▶ _WHAT THE EXERCISE ASKS_: The line containing "open Sys2Proof Sys2Proof.Machine" marks the end: quote every line from the start of the records below through it, word for word.

-------- DATA TO EXAMINE --------

-- ==== Sys2Proof/Tests/Slice0.lean ====
section
/-! SUPPORT. The model's own tests. Expected results come from the worked examples and vectors of spec/95_test_vectors.md
(cited as E1 to E6, V1 to V6) or are written out by hand from the rules cited. The second half shows, for every obligation
with hypotheses, a state and operands that meet them together. -/

namespace Sys2Proof.Tests

open Sys2Proof Sys2Proof.Machine

/-- The standard parameters with `n` devices requested. -/
def chain (n : Int) : Config := { Config.standard with nReq := n }

/-- One device, no glyph commands. -/
def noGlyph : Config := { chain 1 with hasGlyph := false }

/-- An idle DCC with a blank shadow, before any frame. -/
def idle (c : Config) : State := { State.resetWith c with seq := .idle }

/-- The same with shadow bytes put in place. -/
def shadowed (c : Config) (l : List (Nat × Byte)) : State := l.foldl (fun s x => shWrite x.1 x.2 s) (idle c)

/-- An idle DCC that is presented one command word. -/
def offered (c : Config) (w : CmdWord) : State := { idle c with cmdQueue := [w] }

/-- An idle DCC whose device `k` takes a slot by itself. -/
def slotted (c : Config) (k : Nat) (w : SlotWord) : State := { idle c with slotQueue := [(k, w)] }

/-- The next state, if there is one. -/
def nextOf : Host.Outcome State Fault Refusal → Option State
  | .next t => some t
  | .fault _ => none
  | .refused _ => none

/-- The shadow bytes at `l` and the frames on the bus after an instruction. -/
def shows (i : Instr) (s : State) (l : List Nat) : Option (List Byte × List (List Byte)) :=
  (nextOf (exec i s)).map fun t => (l.map (shRead t), framesOf t.cfg t.trace)

/-! ### WellFormed: each check refuses an ill-formed term -/

theorem test_wf_refuses_glyphHex_without_the_feature : (Instr.setGlyphHex 0 3 10 true).wellFormed noGlyph = false := by decide
theorem test_wf_refuses_glyphChr_without_the_feature : (Instr.setGlyphChr 0 2 45 true).wellFormed noGlyph = false := by decide
theorem test_wf_accepts_glyphs_with_the_feature :
    (Instr.setGlyphHex 0 3 10 true).wellFormed (chain 1) = true ∧ (Instr.setGlyphChr 0 2 45 true).wellFormed (chain 1) = true := by
  decide

/-! ### Decoding: a word of every constructor, from the field layouts (R81, R83; V2) and (R87, R89) -/

theorem test_decode_devcount : decodeCmd (chain 2) 0x10000000#32 = .ok .devcount := by decide
theorem test_decode_setPower : decodeCmd (chain 2) 0b00100000000000010000000000000000#32 = .ok (.setPower 1 false) ∧
    decodeCmd (chain 2) 0x21000000#32 = .ok (.setPower 0 true) := by decide
theorem test_decode_setActiveRows : decodeCmd (chain 2) 0x30000003#32 = .ok (.setActiveRows 0 3) := by decide
theorem test_decode_setBrightness : decodeCmd (chain 2) 0b01000000000000010000000000001000#32 = .ok (.setBrightness 1 8) := by
  decide
theorem test_decode_clearDevice : decodeCmd (chain 2) 0x50010000#32 = .ok (.clearDevice 1) := by decide
theorem test_decode_setBit : decodeCmd (chain 2) 0b01100001000000010000001000000001#32 = .ok (.setBit 1 2 1 true) := by decide
theorem test_decode_setRow : decodeCmd (chain 2) 0x700102A5#32 = .ok (.setRow 1 2 0xA5) := by decide
theorem test_decode_setColumn : decodeCmd (chain 2) 0x80020781#32 = .ok (.setColumn 2 7 0x81) := by decide
theorem test_decode_setGlyphHex : decodeCmd (chain 2) 0x9100030A#32 = .ok (.setGlyphHex 0 3 10 true) := by decide
theorem test_decode_setGlyphChr : decodeCmd (chain 2) 0xA100022D#32 = .ok (.setGlyphChr 0 2 45 true) := by decide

--------

▶ _RESPONSE TO THIS TASK_:
-- ==== Sys2Proof/Tests/Slice0.lean ====
section
/-! SUPPORT. The model's own tests. Expected results come from the worked examples and vectors of spec/95_test_vectors.md
(cited as E1 to E6, V1 to V6) or are written out by hand from the rules cited. The second half shows, for every obligation
with hypotheses, a state and operands that meet them together. -/

namespace Sys2Proof.Tests

open Sys2Proof Sys2Proof.Machine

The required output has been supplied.